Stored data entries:

◆ ◆ ◆ ◆ ◆ ◆ ◆

/-- "The only stored value LOAD rejects is 0" (`44_valuestore.md` R121): every other value is taken, 0xFFFF among them; each slot is
judged alone, so every byte outside slot k reads as before and the other Durations stay; afterwards the register is in
[1, 65535] and slot k equals it. -/
def Obligations.LoadRejectsOnlyZero : Prop :=
  ∀ (s t : State) (b : BitVec 2) (k : Index), Memory.wf s.nvm → Index.ofBits? b = some k → exec (.load b) s = .next t →
    (memRead s.nvm k ≠ 0#16 → t.duration k = memRead s.nvm k ∧ t.nvm = s.nvm) ∧
    (memRead s.nvm k = 0#16 → t.duration k = k.default) ∧
    1 ≤ (t.duration k).toNat ∧ (t.duration k).toNat ≤ 65535 ∧ memRead t.nvm k = t.duration k ∧
    (∀ j, j ≠ k → t.duration j = s.duration j ∧ memRead t.nvm j = memRead s.nvm j) ∧
    (∀ a, a ≠ lowAddr k → a ≠ highAddr k → Memory.read t.nvm a = Memory.read s.nvm a)

/-- SAVE k (`44_valuestore.md` R122 but for its encoding): the whole Duration register to slot k, low byte at the lower offset; no
register changes and every byte outside the slot reads as before. -/
def Obligations.SaveResult : Prop :=
  ∀ (s : State) (b : BitVec 2) (k : Index), Memory.wf s.nvm → Index.ofBits? b = some k →
    ∃ t, exec (.save b) s = .next t ∧ t = { s with nvm := t.nvm } ∧
      Memory.read t.nvm (lowAddr k) = (s.duration k).extractLsb' 0 8 ∧
      Memory.read t.nvm (highAddr k) = (s.duration k).extractLsb' 8 8 ∧
      (∀ a, a ≠ lowAddr k → a ≠ highAddr k → Memory.read t.nvm a = Memory.read s.nvm a)

/-- "A value written by a SAVE is what the next LOAD of that slot reads, across any number of resets, if no other agent wrote the
medium in between" (`20_memory.md` R39): after a SAVE of a valid Duration and any number of RESETs, a LOAD gives it, and a RESET
gives it. The premise is the model's store: a write always succeeds, the medium keeps what is written, and no other agent
writes it (`20_memory.md` R37, decision D19; `93_implementation_defined.md` U3; log 11, unsafe). -/
def Obligations.SavedValueSurvivesResets : Prop :=
  ∀ (s t : State) (b : BitVec 2) (k : Index) (n : Nat), Memory.wf s.nvm → Index.ofBits? b = some k →
    s.duration k ≠ 0#16 →
    (execAll (.save b :: (List.replicate n .reset ++ [.load b])) s = .next t → t.duration k = s.duration k) ∧
    (execAll (.save b :: List.replicate (n + 1) .reset) s = .next t → t.duration k = s.duration k)

/-! ### RESET -/

/-- RESET (`70_reset_and_hazards.md` R156, `10_state.md` R25): ViewOnce, Once, LOW, counters and detectors 0 (the last five the spec's
decisions D20, D12, D14; log 5); each Duration is the stored value, or 50, 200, 50 where that is 0; each slot then holds its
Duration, and a byte of a slot that held a non-zero value is unchanged. After the eight register writes it is LOAD 0, LOAD 1,
LOAD 2, in that order (`44_valuestore.md` R123). The list of later stimuli stays (log 6). -/
def Obligations.ResetResult : Prop :=
  ∀ s : State, Memory.wf s.nvm → ∃ t, exec .reset s = .next t ∧
    t = { s with
      runState := .viewOnce, mode := .once, outputLevel := .low, lpHandled := false, auxPrev := false,
      firstCounter := 0#16, secondCounter := 0#16, idleCounter := 0#16,
      pulse1 := if memRead s.nvm .first = 0#16 then 50#16 else memRead s.nvm .first,
      pulse2 := if memRead s.nvm .second = 0#16 then 200#16 else memRead s.nvm .second,
      idle := if memRead s.nvm .idle = 0#16 then 50#16 else memRead s.nvm .idle,
      nvm := t.nvm } ∧
    execAll [.load 0#2, .load 1#2, .load 2#2] (clearRegisters s) = .next t ∧
    (∀ k, memRead t.nvm k = t.duration k) ∧
    (∀ k, memRead s.nvm k ≠ 0#16 → Memory.read t.nvm (lowAddr k) = Memory.read s.nvm (lowAddr k) ∧
      Memory.read t.nvm (highAddr k) = Memory.read s.nvm (highAddr k))
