-- ==== Sys2Proof/Tests/Slice0.lean ====
section
/-! SUPPORT. Tests: the spec's own words (`30_encoding.md` R58, R61) and vectors (`95_test_vectors.md`, by their ids), the ill-formed
operations, and for every statement with hypotheses a state and operands that meet them. Nothing here is copied from what the
model answers. -/

namespace Sys2Proof.Tests

open Sys2Proof.Machine

/-! ### Helpers -/

/-- The base state B0 in another RunState and Mode. -/
def inState (rs : RunState) (m : Mode) : State := { State.reset with runState := rs, mode := m }

/-- The same with Durations in the order pulse1, pulse2, idle. -/
def dur (p1 p2 g : Word) (s : State) : State := { s with pulse1 := p1, pulse2 := p2, idle := g }

/-- The same with counters in the order first, second, idle. -/
def cnt (c1 c2 cg : Word) (s : State) : State := { s with firstCounter := c1, secondCounter := c2, idleCounter := cg }

/-- The same with the line HIGH. -/
def high (s : State) : State := { s with outputLevel := .high }

/-- The same with the six bytes of the store written. -/
def store (b0 b1 b2 b3 b4 b5 : Byte) (s : State) : State :=
  let w (m : Memory) (a : Fin 6) (v : Byte) : Memory := Memory.write m a v
  { s with nvm := w (w (w (w (w (w s.nvm 0 b0) 1 b1) 2 b2) 3 b3) 4 b4) 5 b5 }

/-- Does one step that presents this word in `s` give `t`? -/
def gives (f : Frame) (s t : State) : Bool :=
  match step (s.present f) with
  | .next u => u == t
  | .fault _ => false
  | .refused _ => false

/-- Does one step that presents this clock cycle in `s` give `t`? -/
def cycleGives (pins : Pins) (s t : State) : Bool :=
  match step { s with inputs := .cycle pins :: s.inputs } with
  | .next u => u == t
  | .fault _ => false
  | .refused _ => false

/-- Does a list of operations, applied in `s`, give a state of which `p` holds? -/
def leads (is : List Instr) (s : State) (p : State → Bool) : Bool :=
  match execAll is s with
  | .next u => p u
  | .fault _ => false
  | .refused _ => false

/-! ### Well-formedness -/

/-- R54: k = 3 is reserved. -/
theorem test_load_slot3_illformed : (Instr.load 3#2).wellFormed = false := by decide

theorem test_save_slot3_illformed : (Instr.save 3#2).wellFormed = false := by decide

theorem test_slots_wellformed :
    ∀ k : BitVec 2, k ≠ 3#2 → (Instr.load k).wellFormed = true ∧ (Instr.save k).wellFormed = true := by decide

/-! ### Decoding: words of R58 and R61, bit by bit -/

theorem test_decode_tick : decode (.t 0b1#1) = .operation .tick := by decide

theorem test_decode_tick_stb_low : decode (.t 0b0#1) = .noOperation := by decide

theorem test_decode_start : decode (.e 0b0010000000000000000#19) = .operation .start := by decide

theorem test_decode_start_arg_ignored : decode (.e 0b0011010101010101011#19) = .operation .start := by decide
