-- ==== Sys2Proof/Machine/Shadow.lean ====
section
/-! DEFINITION. The Configuration Shadow (chapter 2): settings writes (R19), command words (R20), Apply (R22 to R26),
Disengage (R27, R28) and Analysis Reset (R29), with every block's response to what the CSH announces (R16, R42, R69, R84,
R102, R114, R129, R139, R147). -/

namespace Sys2Proof.Machine

/-- R19: a write in the settings area updates the enabled bytes of the Staging Copy. -/
def writeStaging (offset : Nat) (data : Word) (enables : Enables) (p : Part) : Part :=
  p.setCsh { p.csh with staging := Memory.writeWord p.csh.staging offset data enables }

/-- R25, R26, R27: a Pending Copy present is discarded and reported SUPERSEDED. -/
def supersedePending (p : Part) : Part :=
  match p.csh.pendingCopy with
  | none => p
  | some c => resultReport c.generation .superseded none (p.setCsh { p.csh with pendingCopy := none })

/-! ### What the CSH announces -/

/-- R147, R12, R16: a layout-class Apply in the PSE and the Injection Queue: the Post Queue is discarded, the three counts
are 0, the publishes marks are cleared (which the PTU reports, R12), and the move test is made. -/
def layoutPosting (p : Part) : Part :=
  let p := discardPostQueue p
  let p := p.setPse { p.pse with assigned := 0, published := 0, consumer := 0 }
  let p := p.setQueue (p.ptu.queue.map fun q => { q with publishes := false })
  moveTest (reportNoPublishing p)

/-- The analysis blocks at a layout-class or geometry-class Apply taking effect in MONITORING: latches emptied (R16),
every record abandoned CONFIG (R69), KNA reset (R102), sync loss CONFIG (R42), CXU and HSU reset (R114, R129) (log 14). -/
def restartGeometry (p : Part) : Part :=
  resetHistory (resetContexts (syncLoss .config (resetKnock (abandonAll .config (emptyLatches p)))))

/-- R25, step 5: the class announced; `first` says that the mode was TRANSPARENT. -/
def announceClass (cls : ApplyClass) (first : Bool) (p : Part) : Part :=
  match cls with
  | .layout => layoutPosting (if first then resetKnock p else restartGeometry p)
  | .geometry => restartGeometry p
  | .tuning => announceTuning p
  | .identical => moveTest p

/-- R25: a configuration takes effect as its Apply is taken. -/
def applyNow (cls : ApplyClass) (g : Settings) (tag : BitVec 16) (p : Part) : Part :=
  let p := supersedePending p
  let p := p.setCsh { p.csh with active := some g, activeGen := tag }
  let p := resultReport tag .active none p
  let first := decide (p.csh.mode = .transparent)
  let p := if first then p.setCsh { p.csh with mode := .monitoring } else p
  announceClass cls first p

/-- R26: a tuning-class configuration becomes pending. -/
def applyPending (g : Settings) (tag : BitVec 16) (p : Part) : Part :=
  let p := supersedePending p
  resultReport tag .pending none (p.setCsh { p.csh with pendingCopy := some ⟨g, tag⟩ })

/-- R22, steps 3 to 5: the copy validated, classed and put in force. -/
def applyCopy (g : Settings) (tag : BitVec 16) (p : Part) : Part :=
  match g.validate (pageBase p.ptu.strap) with
  | some reason => resultReport tag .refused (some reason) p
  | none =>
    match classify p.csh.active g with
    | .tuning => if p.atk.sync = .synced then applyPending g tag p else applyNow .tuning g tag p
    | .layout => applyNow .layout g tag p
    | .geometry => applyNow .geometry g tag p
    | .identical => applyNow .identical g tag p

/-- R22: an Apply command word. -/
def takeApply (data : Word) (p : Part) : Part :=
  let tag := commandTag data
  if tag = 0 then p
  else
    match p.csh.mode with
    | .disengaging => resultReport tag .busy none p
    | .transparent => applyCopy (Settings.parse p.csh.staging) tag p
    | .monitoring => applyCopy (Settings.parse p.csh.staging) tag p

/-- R29: Analysis Reset, the blocks in the order the rule names them (log 14). -/
def takeAnalysisReset (p : Part) : Part :=
  resetHistory (resetContexts (resetKnock (abandonAll .reset (syncLoss .reset p))))

/-- R28: the end of Disengage; the PSE's counts and post state as R147 says. -/
def finishDisengage (p : Part) : Part :=
  (p.setCsh { p.csh with mode := .transparent, active := none, activeGen := 0 }).setPse ⟨[], 0, 0, 0, .running⟩

/-- R28: the end of Disengage, when in DISENGAGING the Injection Queue is empty. -/
def endIfDrained (p : Part) : Part :=
  if p.csh.mode = .disengaging ∧ p.ptu.queue = [] then finishDisengage p else p

/-- R27: Disengage taken in MONITORING. -/
def takeDisengage (p : Part) : Part :=
  let p := emptyLatches (p.setCsh { p.csh with mode := .disengaging })
  let p := supersedePending p
  let p := resetHistory (resetContexts (resetKnock (abandonAll .reset (syncLoss .reset p))))
  endIfDrained (discardPostQueue p)

/-! ### Command words (R20, 12.2) -/

/-- A Post Control word; an undefined code is ignored. -/
def takePostControl (data : Word) (p : Part) : Part :=
  match (commandCode data).toNat with
  | 1 => takePostStop p
  | 2 => takePostResume p
  | _ => p

/-- A Statistics Command word; an undefined code is ignored. -/
def takeStatisticsCommand (data : Word) (p : Part) : Part :=
  match (commandCode data).toNat with
  | 1 => takeSnapshot p
  | 2 => clearLive p
  | 3 => snapshotAndClearLive p
  | _ => p

/-- R20: the commands taken in MONITORING and DISENGAGING alike. -/
def takeCommon (offset : Nat) (data : Word) (p : Part) : Part :=
  match offset with
  | 0x04 => clearNotices (commandNotices data) p
  | 0x08 => takeConsumerCount (commandTag data) p
  | 0x0C => takePostControl data p
  | 0x10 => takeStatisticsCommand data p
  | 0x14 => releaseCylinders (commandCode data) p
  | _ => p

/-- R20: a command word, by its offset and the mode at that moment. -/
def takeCommand (offset : Nat) (data : Word) (p : Part) : Part :=
  if offset = 0x00 then takeApply data p
  else
    match p.csh.mode with
    | .transparent => p
    | .monitoring =>
      if offset = 0x18 then takeAnalysisReset p
      else if offset = 0x1C then takeDisengage p
      else takeCommon offset data p
    | .disengaging => takeCommon offset data p

/-- R19, R20: a processor write in the Configuration Page. -/
def takePageWrite (offset : Nat) (data : Word) (enables : Enables) (p : Part) : Part :=
  if offset < 0x40 then (if enables = fullWord then takeCommand offset data p else p)
  else writeStaging offset data enables p

end Sys2Proof.Machine
end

◆ ◆ ◆ ◆ ◆ ◆ ◆

Work task: Which lines above run from the one containing "execAll [.load 0#2, .load" down to the one containing "presents this word"? Repeat exactly those, both ends included, and nothing else.

Answer to this exercise:
    execAll [.load 0#2, .load 1#2, .load 2#2] (clearRegisters s) = .next t ∧
    (∀ k, memRead t.nvm k = t.duration k) ∧
    (∀ k, memRead s.nvm k ≠ 0#16 → Memory.read t.nvm (lowAddr k) = Memory.read s.nvm (lowAddr k) ∧
      Memory.read t.nvm (highAddr k) = Memory.read s.nvm (highAddr k))
-- ==== Sys2Proof/Tests/Slice0.lean ====
section
/-! SUPPORT. Tests: the spec's own words (`30_encoding.md` R58, R61) and vectors (`95_test_vectors.md`, by their ids), the ill-formed
operations, and for every statement with hypotheses a state and operands that meet them. Nothing here is copied from what the
model answers. -/

namespace Sys2Proof.Tests

open Sys2Proof.Machine

/-! ### Helpers -/

/-- The base state B0 in another RunState and Mode. -/
def inState (rs : RunState) (m : Mode) : State := { State.reset with runState := rs, mode := m }

/-- The same with Durations in the order pulse1, pulse2, idle. -/
def dur (p1 p2 g : Word) (s : State) : State := { s with pulse1 := p1, pulse2 := p2, idle := g }

/-- The same with counters in the order first, second, idle. -/
def cnt (c1 c2 cg : Word) (s : State) : State := { s with firstCounter := c1, secondCounter := c2, idleCounter := cg }

/-- The same with the line HIGH. -/
def high (s : State) : State := { s with outputLevel := .high }

/-- The same with the six bytes of the store written. -/
def store (b0 b1 b2 b3 b4 b5 : Byte) (s : State) : State :=
  let w (m : Memory) (a : Fin 6) (v : Byte) : Memory := Memory.write m a v
  { s with nvm := w (w (w (w (w (w s.nvm 0 b0) 1 b1) 2 b2) 3 b3) 4 b4) 5 b5 }

/-- Does one step that presents this word in `s` give `t`? -/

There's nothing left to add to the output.